Dataset entries
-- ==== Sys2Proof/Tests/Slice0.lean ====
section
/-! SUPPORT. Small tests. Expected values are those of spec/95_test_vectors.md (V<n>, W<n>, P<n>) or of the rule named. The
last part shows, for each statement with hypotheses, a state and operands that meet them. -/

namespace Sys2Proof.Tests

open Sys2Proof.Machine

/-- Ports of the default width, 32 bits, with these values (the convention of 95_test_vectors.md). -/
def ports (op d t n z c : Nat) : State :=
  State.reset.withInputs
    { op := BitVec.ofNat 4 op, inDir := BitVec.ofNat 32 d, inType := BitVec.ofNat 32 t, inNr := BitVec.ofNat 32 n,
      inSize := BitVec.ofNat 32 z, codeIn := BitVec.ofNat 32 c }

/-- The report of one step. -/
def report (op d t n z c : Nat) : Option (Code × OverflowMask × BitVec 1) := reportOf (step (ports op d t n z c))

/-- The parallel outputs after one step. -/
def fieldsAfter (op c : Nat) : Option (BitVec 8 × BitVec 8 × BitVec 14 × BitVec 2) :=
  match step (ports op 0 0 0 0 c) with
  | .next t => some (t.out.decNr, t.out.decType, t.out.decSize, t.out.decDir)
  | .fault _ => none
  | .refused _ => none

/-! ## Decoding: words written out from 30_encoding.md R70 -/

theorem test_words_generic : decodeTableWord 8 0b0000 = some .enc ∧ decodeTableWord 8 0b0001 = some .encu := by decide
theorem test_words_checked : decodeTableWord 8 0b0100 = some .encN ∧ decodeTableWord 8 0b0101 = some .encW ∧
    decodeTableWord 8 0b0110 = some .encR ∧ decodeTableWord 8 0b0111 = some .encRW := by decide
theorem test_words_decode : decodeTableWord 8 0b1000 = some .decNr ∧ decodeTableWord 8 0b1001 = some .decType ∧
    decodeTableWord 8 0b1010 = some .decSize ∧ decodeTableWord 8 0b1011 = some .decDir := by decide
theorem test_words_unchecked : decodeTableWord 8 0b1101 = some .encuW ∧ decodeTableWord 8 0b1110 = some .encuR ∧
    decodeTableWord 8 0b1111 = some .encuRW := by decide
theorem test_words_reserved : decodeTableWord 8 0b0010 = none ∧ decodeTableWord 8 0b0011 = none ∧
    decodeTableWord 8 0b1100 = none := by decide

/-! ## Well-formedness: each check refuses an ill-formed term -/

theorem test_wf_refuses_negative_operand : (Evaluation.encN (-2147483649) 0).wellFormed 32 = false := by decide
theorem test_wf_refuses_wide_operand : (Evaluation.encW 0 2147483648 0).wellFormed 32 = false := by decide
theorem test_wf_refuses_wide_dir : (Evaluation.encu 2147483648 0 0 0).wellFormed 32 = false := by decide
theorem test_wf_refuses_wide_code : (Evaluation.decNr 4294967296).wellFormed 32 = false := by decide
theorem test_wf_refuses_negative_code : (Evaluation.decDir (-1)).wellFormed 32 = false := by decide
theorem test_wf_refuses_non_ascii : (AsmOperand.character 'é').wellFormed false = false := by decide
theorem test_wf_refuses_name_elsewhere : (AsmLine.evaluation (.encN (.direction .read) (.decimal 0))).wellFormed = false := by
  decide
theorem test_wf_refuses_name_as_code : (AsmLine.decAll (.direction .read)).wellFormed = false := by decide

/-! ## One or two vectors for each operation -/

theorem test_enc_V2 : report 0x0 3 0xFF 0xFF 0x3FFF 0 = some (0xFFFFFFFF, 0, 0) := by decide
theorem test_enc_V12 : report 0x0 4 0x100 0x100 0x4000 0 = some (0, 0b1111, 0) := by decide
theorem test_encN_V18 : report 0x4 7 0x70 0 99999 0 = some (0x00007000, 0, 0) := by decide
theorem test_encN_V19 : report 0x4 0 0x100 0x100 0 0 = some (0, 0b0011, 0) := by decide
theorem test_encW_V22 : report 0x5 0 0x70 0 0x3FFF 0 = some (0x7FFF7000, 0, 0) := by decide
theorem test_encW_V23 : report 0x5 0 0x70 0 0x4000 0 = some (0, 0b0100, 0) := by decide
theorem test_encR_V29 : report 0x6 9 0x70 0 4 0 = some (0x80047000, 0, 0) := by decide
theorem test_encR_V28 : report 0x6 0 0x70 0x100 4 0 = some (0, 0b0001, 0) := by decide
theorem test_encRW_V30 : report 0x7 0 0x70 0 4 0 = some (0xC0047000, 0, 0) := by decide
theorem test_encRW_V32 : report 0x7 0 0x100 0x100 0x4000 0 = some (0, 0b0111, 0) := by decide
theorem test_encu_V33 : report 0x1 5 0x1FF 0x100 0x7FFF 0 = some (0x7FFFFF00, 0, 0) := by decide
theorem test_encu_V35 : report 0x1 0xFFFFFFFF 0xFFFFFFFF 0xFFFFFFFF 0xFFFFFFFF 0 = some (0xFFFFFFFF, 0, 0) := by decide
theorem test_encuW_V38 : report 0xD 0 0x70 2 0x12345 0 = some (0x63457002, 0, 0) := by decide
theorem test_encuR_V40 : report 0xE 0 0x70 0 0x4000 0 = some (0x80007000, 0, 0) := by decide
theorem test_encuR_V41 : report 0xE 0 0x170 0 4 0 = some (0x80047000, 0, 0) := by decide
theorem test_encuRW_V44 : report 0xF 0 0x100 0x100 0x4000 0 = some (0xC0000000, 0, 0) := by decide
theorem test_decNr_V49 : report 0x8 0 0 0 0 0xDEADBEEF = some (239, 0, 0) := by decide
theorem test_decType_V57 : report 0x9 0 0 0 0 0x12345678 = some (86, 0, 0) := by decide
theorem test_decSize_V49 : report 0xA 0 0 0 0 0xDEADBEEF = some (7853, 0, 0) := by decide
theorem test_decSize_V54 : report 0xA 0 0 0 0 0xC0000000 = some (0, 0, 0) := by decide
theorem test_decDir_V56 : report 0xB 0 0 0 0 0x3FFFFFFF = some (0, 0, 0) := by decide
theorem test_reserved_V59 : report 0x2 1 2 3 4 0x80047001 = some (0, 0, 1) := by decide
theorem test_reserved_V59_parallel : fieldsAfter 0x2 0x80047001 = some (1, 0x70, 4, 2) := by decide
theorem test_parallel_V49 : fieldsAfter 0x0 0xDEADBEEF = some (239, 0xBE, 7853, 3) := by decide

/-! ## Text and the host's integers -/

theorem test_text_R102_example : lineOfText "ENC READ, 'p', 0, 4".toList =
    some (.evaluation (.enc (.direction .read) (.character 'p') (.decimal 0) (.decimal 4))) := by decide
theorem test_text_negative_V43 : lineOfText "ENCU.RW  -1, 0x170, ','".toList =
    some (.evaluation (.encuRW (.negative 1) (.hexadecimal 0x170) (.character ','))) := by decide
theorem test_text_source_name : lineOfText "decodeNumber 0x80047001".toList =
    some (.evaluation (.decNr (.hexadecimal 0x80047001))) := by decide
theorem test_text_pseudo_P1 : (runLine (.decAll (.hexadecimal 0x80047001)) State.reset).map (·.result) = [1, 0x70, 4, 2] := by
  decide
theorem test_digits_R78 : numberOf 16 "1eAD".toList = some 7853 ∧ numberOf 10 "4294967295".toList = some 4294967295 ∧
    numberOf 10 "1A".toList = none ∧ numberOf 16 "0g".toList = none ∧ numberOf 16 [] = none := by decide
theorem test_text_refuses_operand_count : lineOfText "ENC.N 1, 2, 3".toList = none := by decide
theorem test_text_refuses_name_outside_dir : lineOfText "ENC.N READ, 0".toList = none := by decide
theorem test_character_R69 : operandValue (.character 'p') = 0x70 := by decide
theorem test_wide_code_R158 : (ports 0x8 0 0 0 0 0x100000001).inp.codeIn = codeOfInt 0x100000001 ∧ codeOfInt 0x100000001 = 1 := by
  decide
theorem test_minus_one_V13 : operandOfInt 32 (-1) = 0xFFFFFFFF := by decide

==

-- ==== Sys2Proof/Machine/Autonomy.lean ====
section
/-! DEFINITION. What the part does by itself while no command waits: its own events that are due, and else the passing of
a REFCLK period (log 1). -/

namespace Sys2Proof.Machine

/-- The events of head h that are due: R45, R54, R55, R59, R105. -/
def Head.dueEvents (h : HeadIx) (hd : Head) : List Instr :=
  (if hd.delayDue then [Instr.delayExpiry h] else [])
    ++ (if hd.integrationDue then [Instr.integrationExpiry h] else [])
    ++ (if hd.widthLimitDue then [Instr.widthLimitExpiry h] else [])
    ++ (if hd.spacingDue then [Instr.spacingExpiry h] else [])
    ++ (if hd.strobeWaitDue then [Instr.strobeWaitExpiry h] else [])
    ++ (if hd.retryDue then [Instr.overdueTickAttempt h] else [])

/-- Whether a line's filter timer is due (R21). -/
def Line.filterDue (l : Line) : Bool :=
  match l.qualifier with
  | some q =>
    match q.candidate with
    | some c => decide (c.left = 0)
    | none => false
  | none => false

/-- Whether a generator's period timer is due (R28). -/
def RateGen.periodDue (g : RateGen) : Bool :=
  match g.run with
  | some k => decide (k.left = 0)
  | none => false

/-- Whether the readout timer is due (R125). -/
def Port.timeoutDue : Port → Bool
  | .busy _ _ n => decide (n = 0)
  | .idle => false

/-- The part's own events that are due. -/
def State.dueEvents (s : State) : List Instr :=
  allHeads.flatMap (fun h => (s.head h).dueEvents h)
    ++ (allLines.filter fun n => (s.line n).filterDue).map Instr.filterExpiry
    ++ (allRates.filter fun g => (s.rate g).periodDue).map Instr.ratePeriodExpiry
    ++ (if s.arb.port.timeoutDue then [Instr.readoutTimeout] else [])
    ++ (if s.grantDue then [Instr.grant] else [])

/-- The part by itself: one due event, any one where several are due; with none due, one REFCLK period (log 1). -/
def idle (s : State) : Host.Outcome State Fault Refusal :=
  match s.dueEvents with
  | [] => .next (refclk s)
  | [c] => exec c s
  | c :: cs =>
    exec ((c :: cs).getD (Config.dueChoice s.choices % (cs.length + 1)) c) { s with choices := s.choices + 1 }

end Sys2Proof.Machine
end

...

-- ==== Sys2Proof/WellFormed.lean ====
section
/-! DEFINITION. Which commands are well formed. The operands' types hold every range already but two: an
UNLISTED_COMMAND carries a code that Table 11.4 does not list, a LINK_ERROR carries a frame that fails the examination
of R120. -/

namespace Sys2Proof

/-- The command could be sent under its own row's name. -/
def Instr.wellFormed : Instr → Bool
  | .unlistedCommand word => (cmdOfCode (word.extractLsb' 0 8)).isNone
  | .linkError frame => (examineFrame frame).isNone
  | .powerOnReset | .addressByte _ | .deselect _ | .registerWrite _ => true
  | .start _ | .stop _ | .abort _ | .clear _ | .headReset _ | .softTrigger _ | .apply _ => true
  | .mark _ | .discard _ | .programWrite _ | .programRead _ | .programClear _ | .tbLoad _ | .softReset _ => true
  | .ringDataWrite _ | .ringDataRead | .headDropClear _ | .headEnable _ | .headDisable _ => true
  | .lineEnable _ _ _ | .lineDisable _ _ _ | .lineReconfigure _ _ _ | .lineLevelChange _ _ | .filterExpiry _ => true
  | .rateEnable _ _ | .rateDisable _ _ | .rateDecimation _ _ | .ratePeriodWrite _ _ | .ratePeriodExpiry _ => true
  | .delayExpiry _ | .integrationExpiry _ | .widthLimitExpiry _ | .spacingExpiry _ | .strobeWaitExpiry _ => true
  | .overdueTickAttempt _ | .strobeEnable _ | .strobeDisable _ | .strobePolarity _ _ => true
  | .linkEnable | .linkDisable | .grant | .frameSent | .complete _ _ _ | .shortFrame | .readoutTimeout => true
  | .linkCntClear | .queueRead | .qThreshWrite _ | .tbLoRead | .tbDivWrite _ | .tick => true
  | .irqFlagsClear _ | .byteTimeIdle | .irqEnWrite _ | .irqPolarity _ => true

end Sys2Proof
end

**Brief:** Take the records above and return, word for word, only the lines that fall from the line with "[Instr.strobeWaitExpiry h] else [])" to the line with "(s.line n).filterDue).map Instr.filterExpiry", both of them included.

**Finished task:**
    ++ (if hd.strobeWaitDue then [Instr.strobeWaitExpiry h] else [])
    ++ (if hd.retryDue then [Instr.overdueTickAttempt h] else [])

/-- Whether a line's filter timer is due (R21). -/
def Line.filterDue (l : Line) : Bool :=
  match l.qualifier with
  | some q =>
    match q.candidate with
    | some c => decide (c.left = 0)
    | none => false
  | none => false

/-- Whether a generator's period timer is due (R28). -/
def RateGen.periodDue (g : RateGen) : Bool :=
  match g.run with
  | some k => decide (k.left = 0)
  | none => false

/-- Whether the readout timer is due (R125). -/
def Port.timeoutDue : Port → Bool
  | .busy _ _ n => decide (n = 0)
  | .idle => false

/-- The part's own events that are due. -/
def State.dueEvents (s : State) : List Instr :=
  allHeads.flatMap (fun h => (s.head h).dueEvents h)
    ++ (allLines.filter fun n => (s.line n).filterDue).map Instr.filterExpiry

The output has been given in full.